How NOT to Replace Your Car’s Starter – Part 2

Despite being told that a new starter for my car would cost $310, I was able to find one at the local parts shop for $120, including a lifetime warranty. I wanted to call the dealership and flaunt my resourcefulness, however karma does a pretty good job without my tempting.

The packaging of my new starter contained instructions for the replacement of the old one, and these only bolstered my undue confidence. They read as follows:

1. Remove positive cable from starter
2. Remove mounting bolts and remove starter from vehicle
3. Mount starter
4. Reconnect electrical connections

That’s 1 nut and 2 bolts that I needed to remove and replace. And according to said instructions, once the vehicle was jacked up, the starter would be inches from my face.

I hope I have conveyed at this point how easy this was supposed to be.

With the car in place and on jacks, I shimmied underneath to pluck the ripe starter from the engine.

My first thought was that my car, in fact, did not have a starter. I wormed back and forth underneath the engine, flashlight darting between the unknown parts and cables while I searched for “a round canister with electrical wires connected to it“.

Confused, I continued my search from the top, leaning and bobbing over the engine. No round canisters.

I took a deep breath and went back under.

And there it was.

The location of a starter in my vehicle

To equate my frustration at its location, it is the equivalent of going to the store, asking for an apple, and having the clerk tell you, “Oh no problem, the apples are just over there.”

And just over there is an orchard. In Mordor.

Staring blankly at the demon for a few minutes, I realized that if I had to pick the exact nucleus of the engine compartment, the starter would be it.

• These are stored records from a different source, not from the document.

theorem readLine_update {operand : List Char} (h : Operand operand) :
    readLine (['U', 'P', 'D', 'A', 'T', 'E'] ++ ' ' :: operand) = (readBytes operand).map .update := by
  obtain ⟨hword, hoperand⟩ := line_parts ['U', 'P', 'D', 'A', 'T', 'E'] (by decide) (by decide) (by decide) h
  rw [readLine, hword, hoperand]
  rfl

theorem readLine_hash {d bytes : List Char} {n : Int} {m : List Byte} (hd : Operand d) (hcomma : ',' ∉ d)
    (hbytes : Operand bytes) (hn : readInt d = some n) (hm : readBytes bytes = some m) :
    readLine (['H', 'A', 'S', 'H'] ++ ' ' :: (d ++ ([',', ' '] ++ bytes))) = some (.hash n m) := by
  obtain ⟨hword, hoperand⟩ := line_parts ['H', 'A', 'S', 'H'] (by decide) (by decide) (by decide)
    (hd.append hbytes [',', ' '] (by decide))
  rw [readLine, hword, hoperand]
  simp [takeWhile_ne_append _ hcomma, dropWhile_ne_append _ hcomma, trimSpaces_space_cons, hd.trimSpaces_eq,
    hbytes.trimSpaces_eq, hn, hm]

/-! ### The listing form: integers in decimal -/

theorem readNat_toDigits (n : Nat) : readNat (Nat.toDigits 10 n) = some n := by
  have hdigits : (Nat.toDigits 10 n).all (fun c => decide ('0' ≤ c ∧ c ≤ '9')) = true := by
    rw [List.all_eq_true]
    intro c hc
    simpa [Char.isDigit, Char.le_def] using Nat.isDigit_of_mem_toDigits (by decide) le_rfl hc
  have hvalue := Nat.ofDigitChars_ten_toDigits (n := n)
  rw [Nat.ofDigitChars_eq_foldl] at hvalue
  unfold readNat
  split
  · exact absurd ‹_› Nat.toDigits_ne_nil
  · rw [if_pos hdigits]
    exact congrArg some hvalue

theorem mem_writeInt {d : Int} {c : Char} (h : c ∈ writeInt d) : c = '-' ∨ c.isDigit = true := by
  cases d with
  | ofNat n => exact .inr (Nat.isDigit_of_mem_toDigits (by decide) le_rfl h)
  | negSucc n =>
    rcases List.mem_cons.mp h with rfl | h
    · exact .inl rfl
    · exact .inr (Nat.isDigit_of_mem_toDigits (by decide) le_rfl h)

theorem notMem_writeInt {c : Char} (hminus : c ≠ '-') (hdigit : c.isDigit = false) (d : Int) : c ∉ writeInt d :=
  fun h => (mem_writeInt h).elim hminus fun h' => by simp [hdigit] at h'

theorem operand_writeInt (d : Int) : Operand (writeInt d) :=
  operand_of_ne_space (by cases d <;> simp [writeInt]) (notMem_writeInt (by decide) (by decide) d)
    (notMem_writeInt (by decide) (by decide) d)

theorem readInt_writeInt (d : Int) : readInt (writeInt d) = some d := by
  cases d with
  | ofNat n =>
    have hminus : '-' ∉ Nat.toDigits 10 n := fun h => by
      simpa using Nat.isDigit_of_mem_toDigits (by decide) le_rfl h
    rw [writeInt]
    unfold readInt
    split
    next heq => exact absurd List.mem_cons_self (heq ▸ hminus)
    next =>
      rw [readNat_toDigits]
      rfl
  | negSucc n =>
    rw [writeInt, readInt, readNat_toDigits]
    rfl

/-! ### The listing form: bytes in hexadecimal -/

theorem hexDigitValue_hexDigitChar {n : Nat} (h : n < 16) : hexDigitValue (hexDigitChar n) = some n := by
  interval_cases n <;> rfl

/-- A hexadecimal digit is none of the signs of the form. -/
theorem hexDigitChar_ne {n : Nat} (h : n < 16) {c : Char} (hc : hexDigitValue c = none) : hexDigitChar n ≠ c := by
  rintro rfl
  rw [hexDigitValue_hexDigitChar h] at hc
  cases hc

/-- A byte's two digits. -/
def hexPair (b : Byte) : List Char :=
  [hexDigitChar (b.toNat / 16), hexDigitChar (b.toNat % 16)]

theorem readByte_hexPair (b : Byte) : readByte (hexPair b) = some b := by
  have hhigh := hexDigitValue_hexDigitChar (n := b.toNat / 16) (by omega)
  have hlow := hexDigitValue_hexDigitChar (n := b.toNat % 16) (by omega)
  simp [hexPair, readByte, hhigh, hlow, Nat.div_add_mod]

theorem writeBytes_singleton (b : Byte) : writeBytes [b] = hexPair b := rfl

theorem writeBytes_cons (b c : Byte) (bs : List Byte) :
    writeBytes (b :: c :: bs) = hexPair b ++ ' ' :: writeBytes (c :: bs) := rfl

theorem notMem_hexPair {c : Char} (hc : hexDigitValue c = none) (b : Byte) : c ∉ hexPair b := by
  have hhigh := hexDigitChar_ne (n := b.toNat / 16) (by omega) hc
  have hlow := hexDigitChar_ne (n := b.toNat % 16) (by omega) hc
  simp [hexPair, hhigh.symm, hlow.symm]

theorem operand_hexPair (b : Byte) : Operand (hexPair b) :=
  operand_of_ne_space (by simp [hexPair]) (notMem_hexPair (by decide) b) (notMem_hexPair (by decide) b)

theorem operand_writeBytes (bs : List Byte) : Operand (writeBytes bs) := by
  fun_induction writeBytes bs with
  | case1 => exact operand_of_ne_space (by decide) (by decide) (by decide)
  | case2 b => exact operand_hexPair b
  | case3 b bs _ ih => exact (operand_hexPair b).append ih [' '] (by decide)

theorem notMem_writeBytes {c : Char} (hc : hexDigitValue c = none) (hspace : c ≠ ' ') (b : Byte) (bs : List Byte) :
    c ∉ writeBytes (b :: bs) := by
  induction bs generalizing b with
  | nil => exact notMem_hexPair hc b
  | cons b' bs ih => simp [writeBytes_cons, notMem_hexPair hc b, hspace, ih b']

theorem wordsOf_writeBytes (b : Byte) (bs : List Byte) : wordsOf (writeBytes (b :: bs)) = (b :: bs).map hexPair := by
  have hhigh (b : Byte) : hexDigitChar (b.toNat / 16) ≠ ' ' := hexDigitChar_ne (by omega) (by decide)
  have hlow (b : Byte) : hexDigitChar (b.toNat % 16) ≠ ' ' := hexDigitChar_ne (by omega) (by decide)
  induction bs generalizing b with
  | nil => simp [writeBytes_singleton, hexPair, wordsOf, hhigh, hlow]
  | cons b' bs ih =>
    rw [writeBytes_cons]
    simp [hexPair, wordsOf, hhigh, hlow, ih]
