-- ==== Sys2Proof/Machine/Tick.lean ====
section
/-! DEFINITION. Time passage (43_tick). -/

namespace Sys2Proof.Machine

/-- TICK (43_tick R140): the settle counter goes down by the count, saturating at 0. -/
def execTick (n : Value) (s : State) : StepOutcome :=
  running s (.next { s with settleCtr := s.settleCtr - tickCount n })

end Sys2Proof.Machine
end

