-- ==== Sys2Proof/Machine/Wire.lean ====
section
/-! DEFINITION. The frames on the wire. A request frame in flight is taken by the transport in one call (20_memory R58) and its
execution is the answer reaching the block; a response frame is the answer to a read. A frame that is not the outstanding
request has no step (41_transactions R112). Log entry 11. -/

namespace Sys2Proof.Machine

/-- FRM_WR: the transport answers the write frame in flight, a WR's (41_transactions R102, R103) or a probe's (42_detector
R122 to R125). With no answer on the line the block holds (41_transactions R110). -/
def execFrmWr (a : Addr) (v : Value) (s : State) : StepOutcome :=
  running s
    (if s.txFrame = some (encWrFrame a v) then
      match s.fsm, s.rx with
      | .wrWait, some ans => .next (completeWrite ans s)
      | .probeWait, some ans => completeProbe ans s
      | _, _ => .next (discardAnswer s)
    else .next (discardAnswer s))

/-- FRM_RDREQ: the transport answers the read request in flight (41_transactions R105, R106, R107). With no answer on the
line the block holds (41_transactions R110). -/
def execFrmRdreq (a : Addr) (s : State) : StepOutcome :=
  running s
    (if s.txFrame = some (encRdFrame a) then
      match s.fsm, s.rx with
      | .rdWait, some ans => .next (completeRead ans s)
      | _, _ => .next (discardAnswer s)
    else .next (discardAnswer s))

/-- FRM_RDRESP: four bytes that answer the outstanding read (41_transactions R105); told by context (30_encoding R80). -/
def execFrmRdresp (v : Value) (s : State) : StepOutcome :=
  running s
    (match s.fsm with
    | .rdWait => .next (completeRead (.okBytes (valueBytes v)) s)
    | _ => .next (discardAnswer s))

end Sys2Proof.Machine
end

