-- ==== Sys2Proof/Certificates/Slice0/Obligations.lean ====
section
/-! DEFINITION. The statements about the model, for the provers. Each docstring names the rule of spec/ it formalises, or says
what it rests on. An equation `exec i s = .next t` with `t` written as an update of `s` is the instruction's result, its
completion and its frame at once: every field the update does not name is unchanged. -/

open Sys2Proof Sys2Proof.Machine

/-! ### Encodings -/

/-- Decode of encode of i is i, for every instruction and every operand value (30_encoding R71 to R73, R75, R77, R85). -/
def Obligations.DecodeEncodeRoundTrip : Prop :=
  ∀ i : Instr, decode (encode i) = .ok i

/-- The other direction, for the signals whose every bit is used: a request frame, a response frame and the reset input have
one instruction each. (A command bundle has unused ports, 30_encoding R77.) -/
def Obligations.FrameHasOneMeaning : Prop :=
  (∀ f i, decode (.request f) = .ok i → encode i = .request f) ∧
  (∀ r i, decode (.response r) = .ok i → encode i = .response r) ∧
  (∀ i, decode .resetInput = .ok i → encode i = .resetInput)

/-- The decoder accepts exactly the frames of 30_encoding R70, R80: OP_WRITE and 8 bytes, OP_READ and 4 bytes, a response of
4 bytes. -/
def Obligations.OnlyLegalFramesDecode : Prop :=
  (∀ f, (∃ i, decodeRequest f = .ok i) ↔
    (∃ b, f.head? = some b ∧ ((b = 0x12 ∧ f.length = 8) ∨ (b = 0x13 ∧ f.length = 4)))) ∧
  (∀ r, (∃ i, decodeResponse r = .ok i) ↔ r.length = 4)

/-- R77: "Operand ports a command does not use are ignored: their values change nothing." Each command looks at the ports of
R76's table only. -/
def Obligations.UnusedPortsIgnored : Prop :=
  ∀ b b' : Bundle, b.sel = b'.sel →
    (b.sel = 0b011 → b.cls = b'.cls) →
    (b.sel = 0b000 ∨ b.sel = 0b001 ∨ b.sel = 0b011 ∨ b.sel = 0b100 → b.addr = b'.addr) →
    (b.sel = 0b000 ∨ b.sel = 0b011 ∨ b.sel = 0b110 → b.data = b'.data) →
    (b.sel = 0b010 → b.lane0 = b'.lane0 ∧ b.lane1 = b'.lane1 ∧ b.lane2 = b'.lane2 ∧ b.lane3 = b'.lane3) →
    decodeBundle b = decodeBundle b'

/-- Words written out from the spec's encodings (30_encoding R71 to R73, R77; 95_test_vectors L1-1, ER-4, L1-2) decode to what
they stand for, in each family of the table. The place of the bundle's ports in a number is the model's (log entry 10). -/
def Obligations.SpecWordsDecode : Prop :=
  decodeTableWord 64 0x120000500452484E = some (.frmWr 0x000050 0x0452484E) ∧
  decodeTableWord 32 0x13123456 = some (.frmRdreq 0x123456) ∧
  decodeTableWord 32 0x0000012C = some (.frmRdresp 0x0000012C) ∧
  decodeTableWord 8 0b000 = some (.encWr 0 0) ∧
  decodeTableWord 8 0b010 = some (.decResp 0 0 0 0) ∧
  decodeTableWord 8 0b011 = some (.wr .ordinary 0 0) ∧
  decodeTableWord 8 0b100 = some (.rd 0) ∧
  decodeTableWord 8 0b101 = some .detect ∧
  decodeTableWord 8 0b110 = some (.tick 0) ∧
  decodeTableWord 8 0b111 = some .reservedSel7 ∧
  decodeTableWord 0 0 = some .attach

/-- The lanes of the three frames (R71, R72, R73); every four bytes are a valid response. -/
def Obligations.FrameLanes : Prop :=
  (∀ a v, encode (.frmWr a v) = .request
    [0x12, a.extractLsb' 16 8, a.extractLsb' 8 8, a.extractLsb' 0 8,
      v.extractLsb' 24 8, v.extractLsb' 16 8, v.extractLsb' 8 8, v.extractLsb' 0 8]) ∧
  (∀ a, encode (.frmRdreq a) = .request [0x13, a.extractLsb' 16 8, a.extractLsb' 8 8, a.extractLsb' 0 8]) ∧
  (∀ v, encode (.frmRdresp v) = .response
    [v.extractLsb' 24 8, v.extractLsb' 16 8, v.extractLsb' 8 8, v.extractLsb' 0 8]) ∧
  (∀ r0 r1 r2 r3, ∃ v, decode (.response [r0, r1, r2, r3]) = .ok (.frmRdresp v))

Conferring with my father in law, I decided to check Google for magical tricks that would aid me in my quest to Mordor. The only knowledge I gleaned is that venturing beyond page two of the search results is folly.

If it wasn’t for my vow to learn car repair, I would have taken it to the dealership that instant, justifying the compromise with the money saved in buying the part myself.

Stupid, stupid hobbit…..

To help those of you who have made similarly misguided vows, I have rewritten the instructions that came with my starter to more accurately reflect the task and time required.

1. Locate starter (20 min)
2. See if you can even touch the starter (5 min)
3. Locate bolts mounting the starter (15 min)
4. Fast and pray about how to reach the bolts (10 min)
5. Loosen bolts with frankenstein socket ratchet (60 min)
6. Expect starter to dangle loose. Escalate to yanking. (10 min)
7. Discover mystery screw not mentioned anywhere still holding starter in place (15 min)
8. Strip out the screw, pack up, go home and ponder life’s choices (8 hours)
9. Give screw ultimatum and when it loosens, let starter fall into your face (30 min)
10. Halfway done, channel car genius mojo and install new starter (15 min)
11. Bask in the glow of dirty hands and bonus manhood points (multiple years)

As I mentioned in my last post, owning a car sucks. But after this adventure, despite resembling Gollum towards the end, a new world opened to me in the car ownership dynamic.

image

My 2002 Infiniti G20 is now my most favorite car I’ve owned. I have seen, fondled and fixed its innards. We now have a special “I’ve seen you naked” bond.

Even more surprising, I look forward to more things breaking.

In a year or two.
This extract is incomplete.